Teams affiliated with Cup operations dominate the series, and that is why losing Wallace's team is so disappointing.

One team that is doing it right is JR Motorsports. Dale Earnhardt Jr. hired 20-year-old Cole Whitt to replace Aric Almirola in the No. 88 Chevy. Whitt had a future at Red Bull while racing in the Camping World Truck Series last year, but Red Bull's demise left him wondering about his future.

It's good to see Earnhardt give him a shot. This is what should happen in the Nationwide Series but rarely does these days.

Granted, it's easier to get sponsors when the team owner's name is Earnhardt. It's also easy to sign a Nationwide regular when her name is Danica Patrick, the other driver for JR Motorsports in 2012.

Even with Cup affiliation at Roush Fenway Racing, defending Nationwide Series champ Ricky Stenhouse Jr. doesn't have sponsorship yet to run the full season.

Stenhouse will run the Daytona 500 in the No. 6 Ford for Roush. The car doesn't have sponsorship, either, but it will get it. Plenty of companies are willing to put their name on the hood in a one-race deal for the biggest event of the year.

Good teams get better by hiring good people.
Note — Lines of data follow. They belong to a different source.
/-- One more step before the response is taken. -/
theorem AnsweredWithin.after_step {m m' : Nat} (ha : AnsweredWithin m t) (hn : step s = .next t)
    (hresp : s.seq ≠ .respond) (hm : m < m') : AnsweredWithin m' s := by
  obtain ⟨hpc, hrs⟩ := (takingTheResponseAdvancesPc.2 s t hn).2 hresp
  obtain ⟨n, v, r, hnm, hrun, hseq, hpc', hrs'⟩ := ha
  exact ⟨n + 1, v, r, by omega, (run_succ hn).trans hrun, hseq, hpc ▸ hpc', hrs ▸ hrs'⟩

theorem Inv.answeredWithin_respond (hi : Inv s) (h : s.seq = .respond) : AnsweredWithin 1 s := by
  have hheld : s.resp.isSome = true := by simp [hi.resp_held, inRespond, h]
  obtain ⟨r, hr⟩ := Option.isSome_iff_exists.1 hheld
  exact ⟨1, _, r, le_rfl, run_succ (step_taken h hr), rfl, rfl, rfl⟩

/-- A request in progress whose transactions are answered ends within the bound, by induction on it. -/
theorem Inv.answeredWithin_stepsLeft (hi : Inv s) (hidle : s.seq ≠ .idle) (hs : Served s) :
    AnsweredWithin (stepsLeft s) s := by
  induction hm : stepsLeft s using Nat.strong_induction_on generalizing s with
  | _ m ih =>
    subst hm
    by_cases h : s.seq = .respond
    · have h1 : stepsLeft s = 1 := by simp [stepsLeft, h]
      exact h1 ▸ hi.answeredWithin_respond h
    · obtain ⟨t, hn⟩ := legalStatesAlwaysStep s hi fun hx => (hs.now hx).1
      obtain ⟨hpc, -⟩ := (takingTheResponseAdvancesPc.2 s t hn).2 h
      obtain ⟨hq, hlt⟩ := hi.step_nearer hidle h (fun hx => (hs.now hx).2) hn
      exact (ih _ hlt (stepKeepsTheInvariant s t hi hn) hq (hs.step hn hpc) rfl).after_step hn h hlt

/-- Settles O18: the port takes the request, which then has at most 12 steps left. -/
theorem everyRequestIsAnswered : Obligations.EveryRequestIsAnswered := by
  intro s w hi h hw hs
  have hq := decodeRequest_isRequest w
  have hn : step s = .next (accept (decodeRequest w) s) := (step_idle h hw).trans (exec_idle hq h)
  have ha := (hi.accepted h hq).answeredWithin_stepsLeft nofun (Served.step hs hn rfl)
  exact ha.after_step hn (by simp [h]) (Nat.lt_succ_of_le (stepBound_le _ le_rfl))

end Sys2Proof.Machine
end

section
/-! What no step reads: the program while the sequencer is busy, the records of the past, the bytes past the
lists in the buffers (10_state R24, R28, R31, R34): O16, O17, O50. -/

namespace Sys2Proof.Machine

variable {s s' t : State} {i : Instr} {k : Nat}

/-! ## Relations that no step can tell -/

/-- The two states agree on what the moves of the sequencer read. -/
structure SameView (s s' : State) : Prop where
  fmt : s'.fmt = s.fmt
  seq : s'.seq = s.seq
  rbyte : s'.rbyte = s.rbyte
  resp : s'.resp = s.resp
  req : s'.req = s.req
  cfg : s'.cfg = s.cfg
  answers : s'.answers = s.answers
  tx : s'.tx = s.tx
  rx : s'.rx = s.rx

/-- The updates of which every move of the sequencer is made (Machine/Ops.lean). -/
inductive Update : (State → State) → Prop where
  | accept (i : Instr) : Update (accept i)
  | toStep (k : Nat) : Update (toStep k)
  | present (k : Nat) (tx : Bytes) : Update (present k tx)
  | endXfer (o : Answer) : Update (endXfer o)
  | receive (rx : Bytes) : Update (receive rx)
  | latchByte (b : Byte) : Update (latchByte b)
  | releaseByte : Update releaseByte
  | setFmt (f : Format) : Update (setFmt f)
  | respond (st : Status) (d : Data) : Update (respond st d)
  | take (r : Response) : Update fun s =>
      { s with seq := .idle, resp := none, responses := s.responses ++ [r], pc := s.pc + 1 }

/-- The relation holds only between states of the same view, and every update keeps it. -/
structure Unread (R : State → State → Prop) : Prop where
  view {s s' : State} : R s s' → SameView s s'
  keeps {s s' : State} {f : State → State} : R s s' → Update f → R (f s) (f s')

/-- The same outcome, up to the relation between the next states. -/
inductive SameOutcome (R : State → State → Prop) : Result → Result → Prop where
  | next {t t' : State} (h : R t t') : SameOutcome R (.next t) (.next t')
  | fault (r) : SameOutcome R (.fault r) (.fault r)
  | refused (r) : SameOutcome R (.refused r) (.refused r)

theorem SameOutcome.of_next {R : State → State → Prop} {o : Result} (h : SameOutcome R (.next t) o) :
    ∃ t', o = .next t' ∧ R t t' := by
  cases h with
  | next h => exact ⟨_, rfl, h⟩

section
variable {R : State → State → Prop}

theorem Unread.toStep (hR : Unread R) (k : Nat) (h : R s s') : R (toStep k s) (toStep k s') :=
  hR.keeps h (.toStep k)

theorem Unread.present (hR : Unread R) (k : Nat) (tx : Bytes) (h : R s s') :
    R (present k tx s) (present k tx s') := hR.keeps h (.present k tx)

theorem Unread.latchByte (hR : Unread R) (b : Byte) (h : R s s') :
    R (latchByte b s) (latchByte b s') := hR.keeps h (.latchByte b)

theorem Unread.releaseByte (hR : Unread R) (h : R s s') : R (releaseByte s) (releaseByte s') :=
  hR.keeps h .releaseByte

theorem Unread.respond (hR : Unread R) (st : Status) (d : Data) (h : R s s') :
    R (respond st d s) (respond st d s') := hR.keeps h (.respond st d)

/-- Both states are checked alike. -/
theorem SameOutcome.ite {c : Prop} [Decidable c] {o1 o2 o1' o2' : Result} (h1 : SameOutcome R o1 o1')
    (h2 : SameOutcome R o2 o2') : SameOutcome R (if c then o1 else o2) (if c then o1' else o2') := by
  split <;> assumption

theorem Unread.withReadByte (rx : Bytes) {f f' : Byte → Result}
    (h : ∀ b, SameOutcome R (f b) (f' b)) : SameOutcome R (withReadByte rx f) (withReadByte rx f') := by
  unfold Machine.withReadByte
  split
  · exact h _
  · exact .fault _

/-! ## The step lists and the answers -/

theorem Unread.selbSteps (hR : Unread R) (h : R s s') (bank : Byte) :
    SameOutcome R (selbSteps bank k s) (selbSteps bank k s') := by
  simp only [Machine.selbSteps, (hR.view h).cfg]
  split
  · exact .ite (.next (hR.respond _ _ h)) (.next (hR.toStep _ h))
  · exact .next (hR.present _ _ h)
  · exact .refused _

theorem Unread.rdrSteps (hR : Unread R) (h : R s s') (addr : Byte) :
    SameOutcome R (rdrSteps addr k s) (rdrSteps addr k s') := by
  simp only [Machine.rdrSteps, (hR.view h).cfg]
  split
  · exact .next (hR.present _ _ h)
  · exact .refused _

theorem Unread.wrrSteps (hR : Unread R) (h : R s s') (addr data : Byte) :
    SameOutcome R (wrrSteps addr data k s) (wrrSteps addr data k s') := by
  unfold Machine.wrrSteps
  split
  · exact .next (hR.present _ _ h)
  · exact .refused _

theorem Unread.rmwSteps (hR : Unread R) (h : R s s') (mask addr value : Byte) (shift : BitVec 3) :
    SameOutcome R (rmwSteps mask addr value shift k s) (rmwSteps mask addr value shift k s') := by
  simp only [Machine.rmwSteps, (hR.view h).cfg, (hR.view h).rbyte]
  split
  · exact .next (hR.present _ _ h)
  · exact .next (hR.toStep _ h)
  · exact .next (hR.present _ _ (hR.releaseByte h))
  · exact .refused _

theorem Unread.brdSteps (hR : Unread R) (h : R s s') (addr count : Byte) :
    SameOutcome R (brdSteps addr count k s) (brdSteps addr count k s') := by
  simp only [Machine.brdSteps, (hR.view h).cfg]
  split
  · exact .ite (.next (hR.respond _ _ h)) (.next (hR.toStep _ h))
  · exact .next (hR.present _ _ h)
  · exact .refused _

theorem Unread.cfgfSteps (hR : Unread R) (h : R s s') (format : Byte) :
    SameOutcome R (cfgfSteps format k s) (cfgfSteps format k s') := by
  simp only [Machine.cfgfSteps, (hR.view h).cfg, (hR.view h).rbyte]
  split
  · exact .ite (.next (hR.respond _ _ h)) (.next (hR.toStep _ h))
  · exact .next (hR.present _ _ h)
  · exact .next (hR.present _ _ h)
  · exact .next (hR.toStep _ h)
  · exact .next (hR.present _ _ (hR.releaseByte h))
  · split
    · exact .next (hR.present _ _ h)
    · exact .refused _
  · exact .next (hR.respond _ _ (hR.keeps h (.setFmt _)))
  · exact .refused _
Rick Hendrick wasn't able to persuade Darian Grubb to return to Hendrick Motorsports, but Hendrick has added three men who will improve the organization's enormous depth.

Jay Frye, who was the general manager at Red Bull and did all he could to try to find a buyer for the organization, returns to Hendrick this season. Frye is well respected in the industry and will work as a consultant for Hendrick, the man Frye calls his mentor.

Hendrick also has added Larry Carter from Rusty Wallace's team. Carter, a former crew chief for Wallace and others, worked as the GM for Wallace's Nationwide team. He brings a wealth of experience to Hendrick.

It also helps to have Kenny Francis on board as Kasey Kahne's crew chief. Francis is a rarity because he has worked as a crew chief for all four auto manufacturers in the sport.

With technology being of ever-increasing importance in NASCAR, more brainpower leads to more success.